Cognitive Exoskeleton: Augmenting Human Cognition with an AI-Mediated Intelligent Visual Feedback
This work addresses the challenge of enhancing cognitive performance for users in specific tasks, but it is incremental as it builds on existing deep reinforcement learning methods.
The paper tackles the problem of augmenting human cognition by using an AI-mediated framework to provide adaptive time pressure feedback in a math arithmetic task, resulting in improved user performance compared to a baseline group.

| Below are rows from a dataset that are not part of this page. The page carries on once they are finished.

-- ==== Sys2Proof/Tests/Slice0.lean ====
section
/-! SUPPORT. Tests: the well-formedness check, decoding of words written out bit by bit from 30_encoding.md R91 and R109, single
steps with the values of 95_test_vectors.md (S<n> of its section 1, otherwise its section 2, by subsection), and for each
statement with hypotheses a state and operands that meet them. -/

namespace Sys2Proof.Tests

open Sys2Proof.Machine

/-- A state with some registers set. -/
def regs (l : List (Reg × Byte)) (s : State) : State := l.foldl (fun t r => t.setReg r.1 r.2) s

/-- A state with some keys held. -/
def held (l : List Reg) (s : State) : State := s.setKeys (Vector.ofFn fun i => l.contains i)

/-- A state under other parameters. -/
def under (p : Params) (s : State) : State := { s with params := p }

/-- What `f` reads in the state that one step of the word `w` at pc leaves; none where the step does not finish. -/
def after {α : Type} (w : Word) (s : State) (f : State → α) : Option α :=
  match step (s.storeWord w) with
  | .next t => some (f t)
  | _ => none

/-- The fault that one step of the word `w` at pc ends in. -/
def faultOf (w : Word) (s : State) : Option Fault :=
  match step (s.storeWord w) with
  | .fault f => some f
  | _ => none

/-- The state after reset. -/
def r : State := State.reset

/-! ### Well-formedness (R108) -/

theorem test_wellFormed_refuses_5xyn : (Instr.seVxVy 1 2 1).wellFormed true = false := by decide
theorem test_wellFormed_refuses_9xyn : (Instr.sneVxVy 1 2 0xF).wellFormed true = false := by decide
theorem test_wellFormed_default_takes_any_nibble :
    (Instr.seVxVy 1 2 1).wellFormed false = true ∧ (Instr.sneVxVy 1 2 0xF).wellFormed false = true := by decide

/-! ### Decoding: the word's bits from R91 and R109 -/

theorem test_decode_display : decode false 0b0000000011100000 = .ok .cls ∧
    decode false 0b1101000100100101 = .ok (.drwVxVyN 1 2 5) := ⟨rfl, rfl⟩

theorem test_decode_control : decode false 0b0000000011101110 = .ok .ret ∧
    decode false 0b0001001000110100 = .ok (.jpAddr 0x234) ∧ decode false 0b0010111111111110 = .ok (.callAddr 0xFFE) ∧
    decode false 0b0011001100010010 = .ok (.seVxKk 3 0x12) ∧ decode false 0b0100001100010011 = .ok (.sneVxKk 3 0x13) ∧
    decode false 0b0101000100100001 = .ok (.seVxVy 1 2 1) ∧ decode false 0b1001000100101111 = .ok (.sneVxVy 1 2 0xF) ∧
    decode false 0b1011001100000000 = .ok (.jpV0Addr 0x300) := ⟨rfl, rfl, rfl, rfl, rfl, rfl, rfl, rfl⟩

theorem test_decode_alu : decode false 0b0110101011111111 = .ok (.ldVxKk 0xA 0xFF) ∧
    decode false 0b0111010000000011 = .ok (.addVxKk 4 0x03) ∧ decode false 0b1000000100100000 = .ok (.ldVxVy 1 2) ∧
    decode false 0b1000000100100001 = .ok (.orVxVy 1 2) ∧ decode false 0b1000000100100010 = .ok (.andVxVy 1 2) ∧
    decode false 0b1000000100100011 = .ok (.xorVxVy 1 2) ∧ decode false 0b1000101010110100 = .ok (.addVxVy 0xA 0xB) ∧
    decode false 0b1000000100100101 = .ok (.subVxVy 1 2) ∧ decode false 0b1000000111110110 = .ok (.shrVx 1 0xF) ∧
    decode false 0b1000000100100111 = .ok (.subnVxVy 1 2) ∧ decode false 0b1000000100101110 = .ok (.shlVx 1 2) ∧
    decode false 0b1100001100001111 = .ok (.rndVxKk 3 0x0F) :=
  ⟨rfl, rfl, rfl, rfl, rfl, rfl, rfl, rfl, rfl, rfl, rfl, rfl⟩

theorem test_decode_index : decode false 0b1010001100000000 = .ok (.ldIAddr 0x300) ∧
    decode false 0b1111001000011110 = .ok (.addIVx 2) ∧ decode false 0b1111001100101001 = .ok (.ldFVx 3) ∧
    decode false 0b1111000000110011 = .ok (.ldBVx 0) ∧ decode false 0b1111001001010101 = .ok (.ldMemVx 2) ∧
    decode false 0b1111000101100101 = .ok (.ldVxMem 1) := ⟨rfl, rfl, rfl, rfl, rfl, rfl⟩

theorem test_decode_keys : decode false 0b1110010110011110 = .ok (.skpVx 5) ∧
    decode false 0b1110010110100001 = .ok (.sknpVx 5) ∧ decode false 0b1111011100000111 = .ok (.ldVxDt 7) ∧
    decode false 0b1111010100001010 = .ok (.ldVxK 5) ∧ decode false 0b1111011000010101 = .ok (.ldDtVx 6) ∧
    decode false 0b1111011000011000 = .ok (.ldStVx 6) := ⟨rfl, rfl, rfl, rfl, rfl, rfl⟩

/-- The rejected words of 95_test_vectors.md 2.2. -/
theorem test_decode_rejects : decode false 0x0000 = .error .family0 ∧ decode false 0x00E1 = .error .family0 ∧
    decode false 0x01EE = .error .family0 ∧ decode false 0x0123 = .error .family0 ∧ decode false 0x8128 = .error .family8 ∧
    decode false 0x812F = .error .family8 ∧ decode false 0xE19F = .error .familyE ∧ decode false 0xE1AE = .error .familyE ∧
    decode false 0xF10B = .error .familyF ∧ decode false 0xFFFF = .error .familyF ∧ decode true 0x5121 = .error .lowNibble ∧
    decode true 0x912F = .error .lowNibble := ⟨rfl, rfl, rfl, rfl, rfl, rfl, rfl, rfl, rfl, rfl, rfl, rfl⟩

/-- The fields of 95_test_vectors.md 2.1. -/
theorem test_fields : famOf 0xD125 = 0xD ∧ xOf 0xD125 = 1 ∧ yOf 0xD125 = 2 ∧ nOf 0xD125 = 5 ∧ kkOf 0xD125 = 0x25 ∧
    addrOf 0xD125 = 0x125 := by decide

theorem test_decodeTableWord : decodeTableWord 16 0x8AB4 = some (.addVxVy 0xA 0xB) ∧ decodeTableWord 16 0xFFFF = none := by
  decide

/-- High byte first (R71). -/
theorem test_fetch_big_endian : (r.storeWord 0x8AB4).mem = [(0x200, 0x8A), (0x201, 0xB4)] := by decide

/-! ### Register arithmetic (2.3) -/

theorem test_ldVxKk : after 0x6AFF r (fun t => (t.reg 0xA, t.pc)) = some (0xFF, 0x202) := by decide
theorem test_addVxKk_wraps_without_flag :
    after 0x7403 (regs [(4, 0xFE), (VF, 0x55)] r) (fun t => (t.reg 4, t.reg VF)) = some (0x01, 0x55) := by decide
theorem test_ldVxVy : after 0x8120 (regs [(2, 0x33)] r) (fun t => t.reg 1) = some 0x33 := by decide
theorem test_orVxVy_keeps_VF :
    after 0x8121 (regs [(1, 0xF0), (2, 0x0F), (VF, 0x07)] r) (fun t => (t.reg 1, t.reg VF)) = some (0xFF, 0x07) := by decide
theorem test_andVxVy : after 0x8122 (regs [(1, 0xF0), (2, 0x3C)] r) (fun t => t.reg 1) = some 0x30 := by decide
theorem test_xorVxVy : after 0x8123 (regs [(1, 0xF0), (2, 0x3C)] r) (fun t => t.reg 1) = some 0xCC := by decide
theorem test_addVxVy_carry : after 0x8124 (regs [(1, 0xC8), (2, 0x64)] r) (fun t => (t.reg 1, t.reg VF)) = some (0x2C, 1) := by
  decide
theorem test_addVxVy_into_VF : after 0x8F14 (regs [(VF, 0x05), (1, 0x01)] r) (fun t => t.reg VF) = some 0 := by decide
theorem test_subVxVy_strict_compare :
    after 0x8125 (regs [(1, 0x40), (2, 0x40)] r) (fun t => (t.reg 1, t.reg VF)) = some (0, 0) ∧
    after 0x8125 (regs [(1, 0x00), (2, 0x01)] r) (fun t => (t.reg 1, t.reg VF)) = some (0xFF, 0) := by decide
theorem test_shrVx_ignores_y :
    after 0x81F6 (regs [(1, 0x02), (VF, 0x07)] r) (fun t => (t.reg 1, t.reg VF)) = some (0x01, 0) := by decide
theorem test_shrVx_bit_out : after 0x8106 (regs [(1, 0x81)] r) (fun t => (t.reg 1, t.reg VF)) = some (0x40, 1) := by decide
theorem test_subnVxVy : after 0x8127 (regs [(1, 0x03), (2, 0x0A)] r) (fun t => (t.reg 1, t.reg VF)) = some (0x07, 1) := by
  decide
theorem test_shlVx_bit_out : after 0x810E (regs [(1, 0x80)] r) (fun t => (t.reg 1, t.reg VF)) = some (0x00, 1) := by decide
theorem test_rndVxKk_masks_the_byte : (rndWith 0xA7 3 0x0F r).reg 3 = 0x07 := by decide
theorem test_rndVxKk_draws_one_byte : after 0xC300 r (fun t => (t.draws, t.pc)) = some (1, 0x202) := by decide

/-- The programs of 2.3 that tell the two settings of `VF_ORDER` apart, at their last step. -/
theorem test_subVxVy_VF_orders :
    after 0x8F15 (regs [(VF, 0x05), (1, 0x01)] r) (fun t => t.reg VF) = some 0x01 ∧
    after 0x81F5 (under { vfOrder := .sequential } (regs [(VF, 0x07), (1, 0x03)] r)) (fun t => (t.reg 1, t.reg VF)) =
      some (0x03, 0x00) := by decide
theorem test_subnVxVy_sequential :
    after 0x8F17 (under { vfOrder := .sequential } (regs [(VF, 0x03), (1, 0x05)] r)) (fun t => t.reg VF) = some 0x04 := by decide
theorem test_shlVx_sequential :
    after 0x8F0E (under { vfOrder := .sequential } (regs [(VF, 0x81)] r)) (fun t => t.reg VF) = some 0x02 := by decide

/-! ### Control flow (2.4) -/

theorem test_jpAddr : after 0x1234 r (fun t => t.pc) = some 0x234 := by decide
theorem test_callAddr : after 0x2300 r (fun t => (t.pc, t.SP.val, t.stack[0])) = some (0x300, 1, 0x202) := by decide
theorem test_callAddr_overflow : faultOf 0x2300 { r with SP := 16 } = some (.stackOverflow 0x200) := by decide
theorem test_ret : after 0x00EE { r with SP := 1, stack := r.stack.set 0 0x202, pc := 0x300 }
    (fun t => (t.pc, t.SP.val, t.stack[0])) = some (0x202, 0, 0x202) := by decide
theorem test_ret_underflow : faultOf 0x00EE r = some (.stackUnderflow 0x200) := by decide
theorem test_seVxKk : after 0x3312 (regs [(3, 0x12)] r) (fun t => t.pc) = some 0x204 ∧
    after 0x3313 (regs [(3, 0x12)] r) (fun t => t.pc) = some 0x202 := by decide
theorem test_seVxKk_wraps : after 0x3000 { r with pc := 0xFFFE } (fun t => t.pc) = some 0x0002 := by decide
theorem test_sneVxKk : after 0x4312 (regs [(3, 0x12)] r) (fun t => t.pc) = some 0x202 ∧
    after 0x4313 (regs [(3, 0x12)] r) (fun t => t.pc) = some 0x204 := by decide
theorem test_seVxVy : after 0x5120 (regs [(1, 0x07), (2, 0x07)] r) (fun t => t.pc) = some 0x204 := by decide
theorem test_seVxVy_strict : faultOf 0x5121 (under { strict59 := true } r) = some (.unknownOpcode 0x5121 0x200) := by decide
theorem test_sneVxVy : after 0x9120 (regs [(1, 0x07), (2, 0x08)] r) (fun t => t.pc) = some 0x204 ∧
    after 0x9110 r (fun t => t.pc) = some 0x202 := by decide
theorem test_jpV0Addr : after 0xB300 (regs [(0, 0x10)] r) (fun t => t.pc) = some 0x310 ∧
    after 0xBFFF (regs [(0, 0xFF)] r) (fun t => t.pc) = some 0x10FE := by decide
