-- ==== Sys2Proof/Machine/Trans.lean ====
section
/-! DEFINITION. The functions 2^a and log2 a of R181 as values that round correctly: 320 bits of the exact result
and a last bit that keeps it off every tie (log 20). -/

namespace Sys2Proof.Machine

/-- floor(ln 2 × 2^320). -/
def ln2Fixed : Nat :=
  0xb17217f7d1cf79abc9e3b39803f2f6af40f343267298b62d8a0d175b8baafa2be7b876206debac98

/-- Σ x^k / k! for k from k0 on, x < 1 scaled by 2^320, `term` being the last term formed. -/
def expSeries (x : Nat) (term acc k : Nat) : Nat → Nat
  | 0 => acc
  | n + 1 =>
    let t := term * x / (k * 2 ^ 320)
    expSeries x t (acc + t) (k + 1) n

/-- 2^f × 2^320 for a fraction f scaled by 2^320. -/
def exp2Frac (f : Nat) : Nat :=
  expSeries (f * ln2Fixed / 2 ^ 320) (2 ^ 320) (2 ^ 320) 1 80

/-- Σ z^(2k+1) / (2k+1) for z scaled by 2^320: the inverse hyperbolic tangent. -/
def atanhSeries (z2 : Nat) (pow acc k : Nat) : Nat → Nat
  | 0 => acc
  | n + 1 =>
    let p := pow * z2 / 2 ^ 320
    atanhSeries z2 p (acc + p / (2 * k + 1)) (k + 1) n

/-- log2 of m / 2^l for 2^l ≤ m < 2^(l+1), scaled by 2^320. -/
def log2Frac (m l : Nat) : Nat :=
  let z := (m - 2 ^ l) * 2 ^ 320 / (m + 2 ^ l)
  let a := atanhSeries (z * z / 2 ^ 320) z z 1 110
  2 * a * 2 ^ 320 / ln2Fixed

namespace FVal

/-- 2^a with the special cases of R181. An integer a gives an exact power. Beyond the exponent range of every format
the result is a power so large or small that each format overflows or rounds to zero. -/
def exp2 : FVal → FVal
  | .nan => .nan
  | .inf s => if s then .fin false 0 0 else .inf false
  | .fin s m e =>
    let big := decide (m ≠ 0) && decide (16 ≤ e + (Nat.log2 m : Int))
    if big then .fin false 1 (if s then -65536 else 65536)
    else
      let fixed : Int := if 0 ≤ e then scaled s m e 0 * 2 ^ 320
        else if s then -(((m * 2 ^ 320 + 2 ^ (-e).toNat - 1) / 2 ^ (-e).toNat : Nat) : Int)
        else ((m * 2 ^ 320 / 2 ^ (-e).toNat : Nat) : Int)
      let n := fixed / 2 ^ 320
      let f := (fixed % 2 ^ 320).toNat
      let exact := decide (m = 0) || (decide (0 ≤ e) || m % 2 ^ (-e).toNat == 0)
      if exact then .fin false 1 n
      else .fin false (2 * exp2Frac f + 1) (n - 321)

/-- log2 a with the special cases of R181. -/
def log2 : FVal → FVal
  | .nan => .nan
  | .inf s => if s then .nan else .inf false
  | .fin s m e =>
    if m = 0 then .inf true
    else if s then .nan
    else
      let l := Nat.log2 m
      let n : Int := e + l
      if m = 2 ^ l then .ofInt n
      else
        let v : Int := n * 2 ^ 320 + log2Frac m l
        .fin (decide (v < 0)) (2 * v.natAbs + 1) (-321)

/-- 1 / a (R181): RCP of ±0 gives ±∞. -/
def rcp (a : FVal) : FVal := div (.fin false 1 0) a

end FVal

end Sys2Proof.Machine
end

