/-- The regions and windows of a partition after one mapping change (R95, R320). A closed window leaves the regions that a
migration has taken out of it, which count as mappings of HBM capacity (R401, DEDUCED, log 38). -/
def changed (c : MapChange) (owner : PortId) (rs : List Region) (ws : SMap (Option Window)) :
    List Region × SMap (Option Window) :=
  match c.kind with
  | .map =>
    (regionsOutside c.va c.len rs ++ c.pieces.map (fun e => ⟨e.1, e.2.1, e.2.2, c.w, c.ro, false⟩), ws)
  | .unmap => (regionsOutside c.va c.len rs, ws)
  | .windowOpen =>
    match c.window with
    | some (i, some w) =>
      (rs ++ [⟨w.dva, w.len, hostBase owner + w.iova, w.writable, false, false⟩], SMap.set none i (some w) ws)
    | _ => (rs, ws)
  | .windowClose =>
    match c.window with
    | some (i, _) =>
      (rs.flatMap (fun g => if g.pa < hostBase .a then [g] else regionsOutside c.va c.len [g]), SMap.set none i none ws)
    | none => (rs, ws)
  | .migrated => (rs, ws)

/-- One mapping change takes effect at the boundary before turn `turn` (R133, R320); of a migration only the notice is
left. -/
def applyChange (q turn : Nat) (c : MapChange) (s : State) : State :=
  if c.kind = .migrated then postNotice q 2 turn c.va c.len s
  else
    let p := s.part q
    let (rs, ws) := changed c p.owner p.regions p.windows
    let s := s.updPart q fun p => { setRegions q rs p with windows := ws }
    postNotice q 1 turn c.va c.len (invalidate q c.va c.len s)

/-- The mapping changes due at a boundary, in the order in which their commands completed; in a replay those recorded for the
turn (R433). -/
def MapChange.due (turn : Nat) (c : MapChange) : Bool := decide (c.turn = 0 ∨ c.turn = turn)

/-- The boundary's mapping changes take effect (R320). -/
def applyChanges (q turn : Nat) (l : List MapChange) (s : State) : State :=
  l.foldl (fun s c => applyChange q turn c s) (s.updPart q fun p => { p with changes := p.changes.filter fun c => !c.due turn })

/-- The commands that took effect at the boundary are recorded (R427). -/
def recordChanges (q : Nat) (l : List MapChange) (s : State) : State :=
  (l.filter fun c => c.kind != .migrated).foldl (fun s c => recInput q 0x12 0xFFFF c.key c.opcode c.params s) s

/-- The record that a new mode takes the place of ends (R405, R431). -/
def endOldRecord (q : Nat) (s : State) : State := if (s.part q).recNext.isSome then recEnd q 0 s else s

/-- A recording mode takes effect (R405, R427, R431), once the mappings of the turn hold. -/
def applyRecord (q : Nat) (s : State) : State :=
  match (s.part q).recNext with
  | none => s
  | some (mode, va, len) =>
    let s := s.updPart q fun p => { p with recNext := none }
    if mode = 0 then s.updPart q fun p => { p with recd := { p.recd with mode := 0 } } else recStart q mode va len s

/-- The seed in force from the turn that begins (R258, R399, R427), in a replay the recorded one (R433). -/
def applySeed (q turn : Nat) (s : State) : State :=
  let p := s.part q
  let rec' := (p.replay.bind fun y => y.items.find? fun i => i.kind == 0x13 && i.turn == turn).map fun i =>
    BitVec.ofNat 64 (leNat i.content)
  match rec'.orElse fun _ => p.seedNext with
  | some v => recInput q 0x13 0xFFFF 0 0 (leBytes v.toNat 8) (s.updPart q fun p => { p with seed := v, seedNext := none })
  | none => if turn = 1 then recInput q 0x13 0xFFFF 0 0 (leBytes p.seed.toNat 8) s else s

/-- The host physical address of a device virtual address in a partition's windows. -/
def Part.windowPa (p : Part) (va : Nat) : Option Nat :=
  (p.windows.find? fun e => e.2.any fun w => decide (w.dva ≤ va) && decide (va < w.dva + w.len)).bind fun e =>
    e.2.map fun w => hostBase p.owner + w.iova + (va - w.dva)

/-- One recorded migration installed in a replay (R433); its notice names the turn after its own (R133). -/
def installItem (p : Part) (i : RecItem) : Part :=
  match p.windowPa i.key with
  | some pa => { p with
      replay := p.replay.map fun y => { y with migrAt := y.migrAt ++ [pa], migrMem := Mem.write y.migrMem pa i.content }
      changes := p.changes ++ [⟨.migrated, i.key, 0x200000, [], false, false, none, 0, [], 0, i.turn + 1⟩] }
  | none => p

/-- The contents of the migrations recorded for the turn are installed at its start (R433). -/
def installMigrations (q turn : Nat) (s : State) : State :=
  let due := ((s.part q).replay.map fun y => y.items.filter fun i => i.kind == 0x14 && i.turn == turn).getD []
  s.updPart q fun p => due.foldl installItem p

/-- Bytes that the firmware writes at a device virtual address of a partition, line by line. -/
def pokeBytes (q : Nat) : (fuel : Nat) → (va : Nat) → List Byte → State → State
  | 0, _, _, s => s
  | n + 1, va, bs, s =>
    if bs.isEmpty then s else
      let o := va % 64
      let k := min (64 - o) bs.length
      let s := match walk q va false s with
        | .ok e => lineWrite (e.at va / 64 * 64) (padTo 64 (List.replicate o 0 ++ bs.take k)) ((2 ^ k - 1) * 2 ^ o) 0 s
        | .fail _ _ _ => s
      pokeBytes q n (va + k) (bs.drop k) s

/-- What the firmware writes at the end of turn 0, once the mappings hold: the image's monitor table (R250, log 34). -/
def endTurn0 (q : Nat) (s : State) : State :=
  match (s.part q).img with
  | some i => pokeBytes q (i.parts.montabData.length / 64 + 2) i.parts.montab i.parts.montabData s
  | none => s

/-- The master of a span sends its spur to the other modules (R60). -/
def sendSpur (q : Nat) (s : State) : State :=
  let p := s.part q
  if p.member = 0 ∧ 1 < p.span then s.emit (.spanSpur q p.turn) else s

/-- The spur for turn n + 1 is broadcast: what the boundary applies, the new turn, the units it travels to (R45, R49, R54, R60,
R405). -/
def broadcast (q : Nat) (s : State) : State :=
  let n := (s.part q).turn
  let due := (s.part q).changes.filter (MapChange.due (n + 1))
  let s := s.updPart q fun p => { p with
    turn := n + 1
    caps := p.capsNext.getD p.caps
    capsNext := none
    recd := { p.recd with lines := [] }
    replay := p.replay.map fun y => { y with lines := [] }
    mon := { p.mon with flags := p.mon.flags.filter fun t => decide (n ≤ t) } }
  let s := applyRecord q (applyChanges q (n + 1) due (endOldRecord q s))
  let s := applySeed q (n + 1) (recordChanges q due s)
  let s := installMigrations q (n + 1) (if n = 0 then endTurn0 q s else s)
  let s := if n = 0 ∨ (n + 1) % 16384 = 0 then startSweep q s else s
  sendSpur q (s.updPart q fun p => { p with spurTo := p.units })

/-- The holds of R47 on a complete turn. -/
def spurHeld (q : Nat) (s : State) : Bool :=
  let p := s.part q
  (p.turn % 16384 == 16383 && !sweepDone q s) || s.hs.routeHold.contains q
  || (p.replay.any fun y => decide (y.last ≤ p.turn))

/-- A command, seed or migration item recorded for a turn whose contents fail its digest (R433). -/
def badItem (p : Part) (turn : Nat) : Bool :=
  p.replay.any fun y => y.items.any fun i =>
    (i.kind == 0x12 || i.kind == 0x13 || i.kind == 0x14) && i.turn == turn && sha256 i.content != i.digest

/-- The turn master, once every report has come (R45). -/
def masterSpur (q : Nat) (s : State) : State :=
  let p := s.part q
  if p.st = .running ∧ p.spurTo = [] ∧ turnComplete q s = true then
    (if p.stopReq.isSome then (if p.mon.logQ.isEmpty then stopAt q .boundary p.stopStat false s else s)
    else if p.turn = 2 ^ 48 - 2 then stopAt q .boundary stBadCommand true s
    else if spurHeld q s then s
    else if badItem p (p.turn + 1) then replayDiverge q (p.turn + 1) 0xFFFE 0xFF s
    else broadcast q s)
  else s

/-- The spur reaches a unit's counter (R43, R350). -/
def TurnUnit.spur (turn : Nat) (t : TurnUnit) : TurnUnit := { t with turn := turn, done := false, tclk := 0, exceeded := false }

/-- The spur reaches a core (R43, R49, R135, R187, R247): its far cache drops what is not read-only, its counter is set, the
deliveries that come once in a turn may come again, and a core in TWAIT resumes with the events of the old turn held. A core that a
Debug exception took out of TWAIT after its report goes on in its handler: nothing is held, and the events wait for the next spur
that finds it in TWAIT (DESIGN CHOICE, log 80). -/
def coreSpur (turn : Nat) (flag : Bool) (x : Core) : Core :=
  let f := { x.far with lines := x.far.lines.filter fun e => e.2.ro }
  let x := { x with far := f, tu := x.tu.spur turn, pend := { x.pend with mdone := false, vdone := false } }
  let x := if flag then x.event 21 (turn - 1) else x
  if x.twait then { x.holdTurn turn with twait := false } else x

/-- A spur whose turn is the counter's plus 1 takes effect at a unit (R43). -/
def takeSpur (q : Nat) (u : UnitRef) (turn : Nat) (s : State) : State :=
  let flag := (s.part q).mon.flags.contains (turn - 1)
  let s := s.updPart q fun p => { p with spurTo := p.spurTo.filter fun v => v != u }
  match u with
  | .core c => s.updCore c (coreSpur turn flag)
  | u => updTu q u (TurnUnit.spur turn) s

/-- The core that hears of a unit's Mesh Error (R44). The rule gives a unit of no core none: a bulk mover's is heard by the
partition's lowest core on its die, another unit's by the partition's lowest core (DESIGN CHOICE, log 80). -/
def meshErrorCore (q : Nat) (u : UnitRef) (s : State) : Nat :=
  match u with
  | .core c => c
  | .mover c => c
  | .drain c => c
  | .bulk d => ((s.part q).phys.find? fun c => dieOfCore c == d).getD 0
  | .reg _ => (s.part q).phys.headD 0
  | .recorder => (s.part q).phys.headD 0

/-- The race unit or logical core that names a unit in a fault-log entry (R289, R422). -/
def unitCode (u : UnitRef) (s : State) : Nat :=
  match u with
  | .core c => (s.core c).lcore
  | .mover c => (s.core c).lcore
  | .drain c => (s.core c).lcore
  | .bulk d => 0x800 + d
  | .reg _ => 0xFFFF
  | .recorder => 0xFFFF

/-- The source of a unit's fault-log entries (R422). -/
def unitSrc (u : UnitRef) : Nat :=
  match u with
  | .core c => dieOfCore c
  | .mover c => dieOfCore c
  | .drain c => dieOfCore c
  | .bulk d => d
  | .reg k => 0x30 + k
  | .recorder => 0x20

In this paper, we introduce an AI-mediated framework that can provide intelligent feedback to augment human cognition. Specifically, we leverage deep reinforcement learning (DRL) to provide adaptive time pressure feedback to improve user performance in a math arithmetic task. Time pressure feedback could either improve or deteriorate user performance by regulating user attention and anxiety. Adaptive time pressure feedback controlled by a DRL policy according to users' real-time performance could potentially solve this trade-off problem. However, the DRL training and hyperparameter tuning may require large amounts of data and iterative user studies. Therefore, we propose a dual-DRL framework that trains a regulation DRL agent to regulate user performance by interacting with another simulation DRL agent that mimics user cognition behaviors from an existing dataset. Our user study demonstrates the feasibility and effectiveness of the dual-DRL framework in augmenting user performance, in comparison to the baseline group.